Oil prices dropped below $70 a barrel for the first time in 14 months on Thursday, prompting the OPEC cartel to call for an emergency meeting next week to establish some stability in prices that have swung wildly along with the stock market this year.
Oil prices have tumbled by nearly $40 a barrel in just three weeks amid growing signs that demand for energy will slow along with weakening economies around the world. As recently as July, oil was trading at a record of $145 a barrel.
The decline in oil prices could provide a form of stimulus to the economy as consumers pay less to fill up their tanks. If oil prices stay at current levels, consumers would have $250 billion more, over a year, to save or spend elsewhere, according to Lawrence Goldstein, an energy economist. Some analysts expect oil prices to keep declining, perhaps to as low as $50 a barrel in coming months.
Americans will probably see lower energy bills this winter, as gasoline and heating oil futures also dropped sharply on Thursday. Gasoline prices now average $3.08 a gallon, down from a summer peak of $4.11 a gallon, according to AAA.
The decline in oil prices came after a government report showed a larger-than-anticipated rise in domestic crude oil stockpiles as Americans use less oil, in part because they are driving less. In the past month, domestic oil demand has fallen to its lowest level since June 1999, at 18.6 million barrels a day, according to the Department of Energy.

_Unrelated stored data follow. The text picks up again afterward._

-- ==== Sys2Proof/Machine/Core.lean ====
section
/-! DEFINITION. The machine behind the host's interface. -/

def Sys2Proof.core : Host.Core :=
  { State := Sys2Proof.Machine.State, Fault := Sys2Proof.Machine.Fault,
    Refusal := Sys2Proof.Machine.Refusal, step := Sys2Proof.Machine.step,
    reset := Sys2Proof.Machine.State.reset }
end

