-- ==== Sys2Proof/Safety.lean ====
section
/-! DEFINITION. What is safe, and the words the statements are written in: the invariant of the machine,
the view of it through the bus, and the effects of instructions in numbers, apart from the definitions
the meanings use. -/

namespace Sys2Proof.Machine

/-! ## The invariant -/

/-- A cartridge `new` accepts (20_memory.md R50, R51; 70_reset_and_hazards.md R190): the magic, one or
two PRG banks, and PRG and CHR in canonical form within the sizes the header gives. -/
structure CartWf (c : Cartridge) : Prop where
  magic : c.header.magic = Config.magic
  banks : c.header.prgBanks = 1 ∨ c.header.prgBanks = 2
  prgWf : c.prg.wf = true
  prgBound : c.prg.below c.header.prgLength = true
  chrWf : c.chr.wf = true
  chrBound : c.chr.below c.header.chrLength = true

/-- A halted machine's record names an illegal opcode, the address PC still holds and the byte the bus
reads there (60_exceptions.md R171, R174). -/
def HaltSound (s : State) : Prop :=
  ∀ r, s.halt = some r →
    r.kind = .illegalOpcode ∧ r.addr = s.pc ∧ r.opcode = loadb s s.pc ∧ (lookup r.opcode).isNone = true

/-- The invariant of the machine: canonical memories, a cartridge `new` accepts, S zero (10_state.md R14),
P's bits 2 to 7 zero (10_state.md R17), and a sound HALT record. -/
structure Inv (s : State) : Prop where
  ramWf : s.ram.wf = true
  ramBound : s.ram.below Config.ramSize = true
  cart : CartWf s.cart
  sp : s.sp = 0x00
  p : s.p &&& 0xFC = 0x00
  halt : HaltSound s

/-- A safe machine is one a step always carries on: it answers a next state, never a fault or a refusal
(70_reset_and_hazards.md R195). -/
def Safe (s : State) : Prop := ∃ t, step s = .next t

/-! ## The view through the bus -/

/-- Two machines the host and the program see alike: the registers, HALT, and what the bus reads at every
address (70_reset_and_hazards.md R196, R197). CHR, the header and how memory is held are not seen. -/
structure SameView (s t : State) : Prop where
  a : s.a = t.a
  x : s.x = t.x
  y : s.y = t.y
  sp : s.sp = t.sp
  p : s.p = t.p
  pc : s.pc = t.pc
  halt : s.halt = t.halt
  bus : ∀ addr, loadb s addr = loadb t addr

/-- Both addresses are in RAM and name one RAM byte (20_memory.md R30, R34). -/
abbrev SameRamByte (ea addr : Addr) : Prop :=
  ea.toNat ≤ 0x1FFF ∧ addr.toNat ≤ 0x1FFF ∧ ea.toNat % 0x800 = addr.toNat % 0x800

/-- Every flag but the listed ones is as it was. -/
def FlagsKeptBut (changed : List Flag) (s t : State) : Prop := ∀ f, f ∉ changed → t.flag f = s.flag f

/-! ## Running one instruction -/

/-- The instruction has this opcode byte, and from `s` it answers a next state of which `after` holds. -/
def RunsAs (opcode : Byte) (i : Instr) (s : State) (after : State → Prop) : Prop :=
  (encode i).head? = some opcode ∧ ∃ t, exec i s = .next t ∧ after t

/-- PC after an instruction of `len` bytes (10_state.md R18). -/
def past (s : State) (len : Nat) : Addr := s.pc + BitVec.ofNat 16 len

/-- After ADC of `v` (41_arith_adc_sbc.md R100). -/
structure Added (s : State) (v : Byte) (len : Nat) (t : State) : Prop where
  frame : t = { s with a := t.a, p := t.p, pc := past s len }
  value : t.a.toNat = (s.a.toNat + v.toNat + (s.flag .c).toNat) % 256
  carry : t.flag .c = true ↔ 256 ≤ s.a.toNat + v.toNat + (s.flag .c).toNat
  flags : FlagsKeptBut [.c] s t

/-- After SBC of `v` (41_arith_adc_sbc.md R101). -/
structure Subtracted (s : State) (v : Byte) (len : Nat) (t : State) : Prop where
  frame : t = { s with a := t.a, p := t.p, pc := past s len }
  value : (t.a.toNat : Int) = ((s.a.toNat : Int) - v.toNat - (s.flag .c).toNat) % 256
  borrow : t.flag .c = true ↔ s.a.toNat < v.toNat + (s.flag .c).toNat
  flags : FlagsKeptBut [.c] s t

/-- After a compare of `reg` with `v` (43_compare.md). -/
structure ComparedTo (reg : Byte) (s : State) (v : Byte) (len : Nat) (t : State) : Prop where
  frame : t = { s with p := t.p, pc := past s len }
  carry : t.flag .c = true ↔ v.toNat ≤ reg.toNat
  zero : t.flag .z = true ↔ reg = v
  flags : FlagsKeptBut [.c, .z] s t

/-- The next state differs in A and PC alone. -/
def OnlyA (s : State) (v : Byte) (len : Nat) (t : State) : Prop := t = { s with a := v, pc := past s len }

/-- The next state differs in X and PC alone. -/
def OnlyX (s : State) (v : Byte) (len : Nat) (t : State) : Prop := t = { s with x := v, pc := past s len }

/-- The next state differs in Y and PC alone. -/
def OnlyY (s : State) (v : Byte) (len : Nat) (t : State) : Prop := t = { s with y := v, pc := past s len }

/-- After a shift or rotate of A: `value` and `carry` give the result and the bit shifted off from the old
byte (42_logic_shift.md). -/
structure ShiftedA (s : State) (value : Nat → Nat) (carry : Nat → Prop) (t : State) : Prop where
  frame : t = { s with a := t.a, p := t.p, pc := past s 1 }
  value : t.a.toNat = value s.a.toNat
  carry : t.flag .c = true ↔ carry s.a.toNat
  flags : FlagsKeptBut [.c] s t

/-- After a shift or rotate of the byte at `ea` (42_logic_shift.md): written back to the same address,
where that is RAM, and no other byte changed. -/
structure ShiftedAt (s : State) (ea : Addr) (value : Nat → Nat) (carry : Nat → Prop) (len : Nat)
    (t : State) : Prop where
  frame : t = { s with ram := t.ram, p := t.p, pc := past s len }
  bytes : ∀ addr, (loadb t addr).toNat =
    if SameRamByte ea addr then value (loadb s ea).toNat else (loadb s addr).toNat
  discarded : 0x2000 ≤ ea.toNat → t.ram = s.ram
  carry : t.flag .c = true ↔ carry (loadb s ea).toNat
  flags : FlagsKeptBut [.c] s t

/-- After a store of `v` at `ea` (44_load_store.md section 2). -/
structure Stored (s : State) (ea : Addr) (v : Byte) (len : Nat) (t : State) : Prop where
  frame : t = { s with ram := t.ram, pc := past s len }
  bytes : ∀ addr, loadb t addr = if SameRamByte ea addr then v else loadb s addr
  discarded : 0x2000 ≤ ea.toNat → t.ram = s.ram

/-- After a branch (45_control.md R140). -/
structure Branched (s : State) (offset : Byte) (taken : Bool) (t : State) : Prop where
  frame : t = { s with pc := t.pc }
  target : t.pc.toNat =
    if taken then (s.pc.toNat + 2 + offset.toNat) % 65536 else (s.pc.toNat + 2) % 65536

/-! ## The writers of each register, and where stores go -/

/-- The instructions that write A (10_state.md R11): the shifts only in accumulator mode. -/
def writesA (i : Instr) : Bool :=
  [Mnemonic.adc, .sbc, .and, .ora, .eor, .lda].contains i.mnemonic || i.mode == .acc

/-- The instructions that write X (10_state.md R12). -/
def writesX (i : Instr) : Bool := [Mnemonic.ldx, .inx, .dex].contains i.mnemonic

/-- The instructions that write Y (10_state.md R13). -/
def writesY (i : Instr) : Bool := [Mnemonic.ldy, .iny, .dey].contains i.mnemonic

/-- The instructions that write each flag (10_state.md R15). -/
def Flag.writers : Flag → List Mnemonic
  | .c => [.adc, .sbc, .asl, .lsr, .rol, .ror, .cmp, .cpx, .cpy]
  | .z => [.cmp, .cpx, .cpy]
  | .i | .d | .b4 | .b5 | .v | .n => []

/-- The address an instruction stores to, none for a form that stores nothing (40_addressing.md R85 to
R90): STA, STX, STY, and the shifts and rotates in a memory mode. -/
def storeEa (i : Instr) (s : State) : Option Addr :=
  match i with
  | .aslZp nn | .lsrZp nn | .rolZp nn | .rorZp nn | .staZp nn | .stxZp nn | .styZp nn =>
    some (eaZeroPage nn)
  | .aslZpx nn | .lsrZpx nn | .rolZpx nn | .rorZpx nn | .staZpx nn | .styZpx nn =>
    some (eaZeroPageIndexed nn s.x)
  | .aslAbs addr | .lsrAbs addr | .rolAbs addr | .rorAbs addr | .staAbs addr | .stxAbs addr | .styAbs addr =>
    some addr
  | .aslAbsx addr | .lsrAbsx addr | .rolAbsx addr | .rorAbsx addr | .staAbsx addr =>
    some (eaAbsoluteIndexed addr s.x)
  | .staAbsy addr =>
    some (eaAbsoluteIndexed addr s.y)
  | .stxZpy nn =>
    some (eaZeroPageIndexed nn s.y)
  | _ => none

/-! ## Illegal bytes -/

/-- The 153 opcode bytes without a table entry, as 30_encoding.md R66 lists them. -/
def illegalBytes : List Byte :=
  [ 0x00, 0x01, 0x02, 0x03, 0x04, 0x07, 0x08, 0x0B, 0x0C, 0x0F,
    0x11, 0x12, 0x13, 0x14, 0x17, 0x18, 0x1A, 0x1B, 0x1C, 0x1F,
    0x20, 0x21, 0x22, 0x23, 0x24, 0x27, 0x28, 0x2B, 0x2C, 0x2F,
    0x31, 0x32, 0x33, 0x34, 0x37, 0x38, 0x3A, 0x3B, 0x3C, 0x3F,
    0x40, 0x41, 0x42, 0x43, 0x44, 0x47, 0x48, 0x4B, 0x4F,
    0x51, 0x52, 0x53, 0x54, 0x57, 0x58, 0x5A, 0x5B, 0x5C, 0x5F,
    0x60, 0x61, 0x62, 0x63, 0x64, 0x67, 0x68, 0x6B, 0x6C, 0x6F,
    0x71, 0x72, 0x73, 0x74, 0x77, 0x78, 0x7A, 0x7B, 0x7C, 0x7F,
    0x80, 0x81, 0x82, 0x83, 0x87, 0x89, 0x8A, 0x8B, 0x8F,
    0x91, 0x92, 0x93, 0x97, 0x98, 0x9A, 0x9B, 0x9C, 0x9E, 0x9F,
    0xA1, 0xA3, 0xA7, 0xA8, 0xAA, 0xAB, 0xAF,
    0xB1, 0xB2, 0xB3, 0xB7, 0xB8, 0xBA, 0xBB, 0xBF,
    0xC1, 0xC2, 0xC3, 0xC6, 0xC7, 0xCB, 0xCE, 0xCF,
    0xD1, 0xD2, 0xD3, 0xD4, 0xD6, 0xD7, 0xD8, 0xDA, 0xDB, 0xDC, 0xDE, 0xDF,
    0xE1, 0xE2, 0xE3, 0xE6, 0xE7, 0xEB, 0xEE, 0xEF,
    0xF1, 0xF2, 0xF3, 0xF4, 0xF6, 0xF7, 0xF8, 0xFA, 0xFB, 0xFC, 0xFE, 0xFF ]

end Sys2Proof.Machine
end

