-- ==== Sys2Proof/Laws/Memory.lean ====
section
/-! SUPPORT. The laws of canonical memories: what a read after a write gives, and that every operation
keeps the canonical form and the bound on indexes. -/

namespace Sys2Proof.Machine.Memory

theorem read_cons_ne {i j : Nat} (v : Byte) (m : Memory) (h : j ≠ i) : read (cons i v m) j = read m j := by
  unfold cons
  split
  · rfl
  · simp [read, h]

theorem read_cons_same {i : Nat} (v : Byte) {m : Memory} (h : read m i = unlisted) :
    read (cons i v m) i = v := by
  unfold cons
  split
  · rename_i hv
    rw [h, hv]
  · simp [read]

theorem read_insert_ne {i j : Nat} (m : Memory) (v : Byte) (h : j ≠ i) :
    read (insert m i v) j = read m j := by
  induction m with
  | nil => exact read_cons_ne v [] h
  | cons cell m ih =>
    obtain ⟨k, w⟩ := cell
    unfold insert
    split
    · exact read_cons_ne v _ h
    · simp [read, ih]

theorem read_insert_same {i : Nat} {m : Memory} (v : Byte) (h : ∀ cell ∈ m, cell.1 ≠ i) :
    read (insert m i v) i = v := by
  induction m with
  | nil => exact read_cons_same v rfl
  | cons cell m ih =>
    obtain ⟨k, w⟩ := cell
    have hk : ¬ i = k := fun e => h (k, w) (by simp) e.symm
    have absent : ∀ m : Memory, (∀ cell ∈ m, cell.1 ≠ i) → read m i = unlisted := by
      intro m hm
      induction m with
      | nil => rfl
      | cons c m ihm =>
        have hc : ¬ i = c.1 := fun e => hm c (by simp) e.symm
        simp only [read, hc, if_false]
        exact ihm (fun c' hc' => hm c' (by simp [hc']))
    unfold insert
    split
    · exact read_cons_same v (absent _ h)
    · simp only [read, hk, if_false]
      exact ih (fun c hc => h c (by simp [hc]))

theorem read_filter_ne {i j : Nat} (m : Memory) (h : j ≠ i) :
    read (m.filter (fun cell => cell.1 ≠ i)) j = read m j := by
  induction m with
  | nil => rfl
  | cons cell m ih =>
    obtain ⟨k, w⟩ := cell
    by_cases hk : k = i
    · have hj : ¬ j = k := by omega
      rw [List.filter_cons_of_neg (by simp [hk])]
      simp only [read, hj, if_false]
      exact ih
    · simp only [ne_eq, hk, not_false_eq_true, decide_true, List.filter_cons_of_pos, read]
      rw [ih]

/-- What a read gives after a write, in any memory. -/
theorem read_write (m : Memory) (i : Nat) (v : Byte) (j : Nat) :
    read (write m i v) j = if j = i then v else read m j := by
  unfold write
  split
  · rename_i h
    rw [h]
    apply read_insert_same
    intro cell hc
    simpa using (List.mem_filter.mp hc).2
  · rename_i h
    rw [read_insert_ne _ v h, read_filter_ne m h]

/-- A read below every listed index finds nothing. -/
theorem read_of_lt {least : Nat} {m : Memory} (h : wfFrom least m = true) {i : Nat} (hi : i < least) :
    read m i = unlisted := by
  induction m generalizing least with
  | nil => rfl
  | cons cell m ih =>
    obtain ⟨k, v⟩ := cell
    simp only [wfFrom, Bool.and_eq_true, decide_eq_true_eq] at h
    have hk : i ≠ k := by omega
    simp only [read, hk, if_false]
    exact ih h.2 (by omega)

theorem wfFrom_mono {least low : Nat} {m : Memory} (h : wfFrom least m = true) (hl : low ≤ least) :
    wfFrom low m = true := by
  cases m with
  | nil => rfl
  | cons cell m =>
    obtain ⟨k, v⟩ := cell
    simp only [wfFrom, Bool.and_eq_true, decide_eq_true_eq] at h ⊢
    exact ⟨⟨by omega, h.1.2⟩, h.2⟩

theorem wfFrom_cons {least i : Nat} {v : Byte} {m : Memory} (hl : least ≤ i)
    (h : wfFrom (i + 1) m = true) : wfFrom least (cons i v m) = true := by
  unfold cons
  split
  · exact wfFrom_mono h (by omega)
  · rename_i hv
    simp [wfFrom, hl, hv, h]

theorem wfFrom_filter {least : Nat} {m : Memory} (h : wfFrom least m = true) (keep : Host.Cell → Bool) :
    wfFrom least (m.filter keep) = true := by
  induction m generalizing least with
  | nil => rfl
  | cons cell m ih =>
    obtain ⟨k, v⟩ := cell
    simp only [wfFrom, Bool.and_eq_true, decide_eq_true_eq] at h
    by_cases hk : keep (k, v) = true
    · rw [List.filter_cons_of_pos hk]
      simp only [wfFrom, Bool.and_eq_true, decide_eq_true_eq]
      exact ⟨h.1, ih h.2⟩
    · rw [List.filter_cons_of_neg hk]
      exact wfFrom_mono (ih h.2) (by omega)

theorem wfFrom_insert {least i : Nat} {m : Memory} (h : wfFrom least m = true) (hi : least ≤ i)
    (absent : ∀ cell ∈ m, cell.1 ≠ i) (v : Byte) : wfFrom least (insert m i v) = true := by
  induction m generalizing least with
  | nil => exact wfFrom_cons hi rfl
  | cons cell m ih =>
    obtain ⟨k, w⟩ := cell
    simp only [wfFrom, Bool.and_eq_true, decide_eq_true_eq] at h
    have hk : k ≠ i := absent (k, w) (by simp)
    unfold insert
    split
    · apply wfFrom_cons hi
      simp only [wfFrom, Bool.and_eq_true, decide_eq_true_eq]
      exact ⟨⟨by omega, h.1.2⟩, h.2⟩
    · simp only [wfFrom, Bool.and_eq_true, decide_eq_true_eq]
      exact ⟨h.1, ih h.2 (by omega) (fun c hc => absent c (by simp [hc]))⟩

/-- A write keeps the canonical form. -/
theorem wf_write {m : Memory} (h : wf m = true) (i : Nat) (v : Byte) : wf (write m i v) = true := by
  apply wfFrom_insert (wfFrom_filter h _) (Nat.zero_le i)
  intro cell hc
  simpa using (List.mem_filter.mp hc).2

theorem below_cons {size i : Nat} {v : Byte} {m : Memory} (hi : i < size) (h : below size m = true) :
    below size (cons i v m) = true := by
  unfold cons
  split
  · exact h
  · simp only [below, List.all_cons, Bool.and_eq_true, decide_eq_true_eq]
    exact ⟨hi, h⟩

theorem below_insert {size i : Nat} {m : Memory} (h : below size m = true) (hi : i < size) (v : Byte) :
    below size (insert m i v) = true := by
  induction m with
  | nil => exact below_cons hi rfl
  | cons cell m ih =>
    obtain ⟨k, w⟩ := cell
    have h' := h
    simp only [below, List.all_cons, Bool.and_eq_true, decide_eq_true_eq] at h
    unfold insert
    split
    · exact below_cons hi h'
    · simp only [below, List.all_cons, Bool.and_eq_true, decide_eq_true_eq]
      exact ⟨h.1, ih h.2⟩

/-- A write below the size keeps every index below it. -/
theorem below_write {size i : Nat} {m : Memory} (h : below size m = true) (hi : i < size) (v : Byte) :
    below size (write m i v) = true := by
  apply below_insert _ hi
  simp only [below, List.all_eq_true] at h ⊢
  exact fun c hc => h c (List.mem_of_mem_filter hc)

theorem wfFrom_ofBytes (start : Nat) (bs : List Byte) : wfFrom start (ofBytes start bs) = true := by
  induction bs generalizing start with
  | nil => rfl
  | cons b bs ih => exact wfFrom_cons (le_refl start) (ih (start + 1))

/-- A memory made of bytes is canonical. -/
theorem wf_ofBytes (bs : List Byte) : wf (ofBytes 0 bs) = true := wfFrom_ofBytes 0 bs

theorem below_ofBytes_from (start : Nat) (bs : List Byte) (size : Nat) (h : start + bs.length ≤ size) :
    below size (ofBytes start bs) = true := by
  induction bs generalizing start with
  | nil => rfl
  | cons b bs ih =>
    rw [List.length_cons] at h
    exact below_cons (by omega) (ih (start + 1) (by omega))

/-- A memory made of bytes lists no index past them. -/
theorem below_ofBytes (bs : List Byte) : below bs.length (ofBytes 0 bs) = true :=
  below_ofBytes_from 0 bs bs.length (by omega)

theorem read_ofBytes_from (start : Nat) (bs : List Byte) (i : Nat) :
    read (ofBytes start bs) (start + i) = bs.getD i unlisted := by
  induction bs generalizing start i with
  | nil => rfl
  | cons b bs ih =>
    rw [ofBytes]
    cases i with
    | zero => exact read_cons_same b (read_of_lt (wfFrom_ofBytes (start + 1) bs) (by omega))
    | succ i =>
      rw [read_cons_ne b _ (by omega), show start + (i + 1) = start + 1 + i by omega, ih]
      rfl

/-- A memory made of bytes reads as the bytes, and as unlisted past them. -/
theorem read_ofBytes (bs : List Byte) (i : Nat) : read (ofBytes 0 bs) i = bs.getD i unlisted := by
  have := read_ofBytes_from 0 bs i
  rwa [Nat.zero_add] at this

/-- A memory made of bytes that all read as unlisted lists nothing. -/
theorem ofBytes_replicate (start n : Nat) : ofBytes start (List.replicate n unlisted) = [] := by
  induction n generalizing start with
  | zero => rfl
  | succ n ih => rw [List.replicate_succ, ofBytes, ih, cons, if_pos rfl]

end Sys2Proof.Machine.Memory
end

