theorem run_cart {s t : State} {k : Nat} (h : Host.Core.run core k s = .next t) : t.cart = s.cart := by
  induction k generalizing s with
  | zero => cases h; rfl
  | succ k ih =>
    obtain ⟨u, hu⟩ := step_total s
    rw [run_succ hu] at h
    rw [ih h, (step_cart_sp hu).1]

/-- The reset vector lies in PRG, so `reset()` reads the cartridge alone (20_memory.md R43). -/
theorem hostReset_pc_of_running {s : State} (h : s.halt = none) :
    (hostReset s).pc = joinBytes (prgRead s.cart 0xFFFC) (prgRead s.cart 0xFFFD) := by
  rw [hostReset_of_running h, State.setPc_pc, ← loadb_of_0x8000_le s (by decide),
    ← loadb_of_0x8000_le s (by decide)]
  rfl

/-! ## The statements -/

/-- Settles O25: an instruction keeps the invariant, and so does halting. -/
theorem stepKeepsTheInvariant : Obligations.StepKeepsTheInvariant := by
  intro s t hinv h
  obtain ⟨r, -, rfl⟩ | ⟨-, hf, rfl⟩ | ⟨i, hh, -, hexec⟩ := step_cases h
  · exact hinv
  · exact hinv.takeError ((fetchInstr_eq_none s).mp hf)
  · exact hinv.exec hh hexec

/-- Settles O28: machines seen alike are halted alike, fetch alike, and an instruction has one effect on both. -/
theorem stepDependsOnlyOnTheBusView : Obligations.StepDependsOnlyOnTheBusView := by
  intro s t h
  cases hh : s.halt with
  | some r => exact ⟨s, t, step_of_halted hh, step_of_halted (h.halt ▸ hh), h⟩
  | none =>
    have hh' : t.halt = none := h.halt ▸ hh
    cases hf : fetchInstr s with
    | none =>
      have hop := (fetchInstr_eq_none s).mp hf
      have hop' := (fetchInstr_eq_none t).mp (h.fetchInstr_eq ▸ hf)
      exact ⟨_, _, step_of_illegal hh hop, step_of_illegal hh' hop', h.takeError .illegalOpcode⟩
    | some i =>
      obtain ⟨e, hs, ht, -, -⟩ := hasEffect i s t h
      refine ⟨_, _, (step_of_fetch hh hf).trans hs, (step_of_fetch hh' ?_).trans ht, h.apply e⟩
      rw [← h.fetchInstr_eq, hf]

/-- Settles O24: the three things a step can do all answer, and every instruction has an effect. -/
theorem everyStepAnswersANextState : Obligations.EveryStepAnswersANextState := ⟨step_total, exec_total⟩

/-- Settles O27: halting leaves both, and no effect writes either. -/
theorem stepTouchesNeitherCartridgeNorStackPointer :
    Obligations.StepTouchesNeitherCartridgeNorStackPointer := fun _ _ => step_cart_sp

/-- Settles O26: a halted machine keeps its record, an instruction keeps HALT, and a byte that fetches nothing
is one of the illegal ones. -/
theorem haltIsSetOnlyByAnIllegalOpcode : Obligations.HaltIsSetOnlyByAnIllegalOpcode := by
  refine ⟨fun s t h => ?_, fun _ _ _ => exec_halt, fun s nn v => storeThrough_value rfl v⟩
  obtain ⟨r, -, rfl⟩ | ⟨hh, hf, rfl⟩ | ⟨i, -, -, hexec⟩ := step_cases h
  · exact .inl rfl
  · have hop := (fetchInstr_eq_none s).mp hf
    exact .inr ⟨hh, (illegalBytesAreTheListedOnes _).mp (Option.isNone_iff_eq_none.mpr hop), rfl⟩
  · exact .inl (exec_halt hexec)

Oil settled down $4.69 a barrel at $69.85 on Thursday. The drop, along with other promising signs on the inflation front, was among the reasons investors bid stocks higher, with the Dow Jones industrial average closing up 401.35 points at 8,979.26,
Natural gas prices have also tumbled since their summer peak of $13.58 per thousand cubic feet. On Thursday, natural gas futures rose 19 cents, to $6.81, after a report showed that stockpiles rose less than expected.
While consumers may have reason to cheer the falling oil prices after such a sharp run-up, the wild roller coaster of volatility is a nightmare for oil producers and petroleum executives who say they need more stability to better plan long-term projects to develop new sources of oil.
If they cannot be confident that they will get a stable return on their investment, they may hold back. That in turn could set the stage for possible shortages of oil and higher prices when global demand picks up again.
The sharp drop-off has forced OPEC’s hand. The cartel said just last week that it would meet in mid-November, after the U.S. elections. But on Thursday it rescheduled its emergency session for next Friday, Oct. 24.
The cartel’s producers, who control 40 percent of global experts, could curb their output by about a million barrels a day to try to stem the drop in prices, according to analysts.
From its inception the oil industry has gone through countless cycles, with oil companies cutting investments when prices fell. The price collapse of the 1980s forced companies to slash investments and sparked a wave of large mergers through the industry. But this retrenchment left the world scrambling for oil when demand from Asian and Latin American economies soared.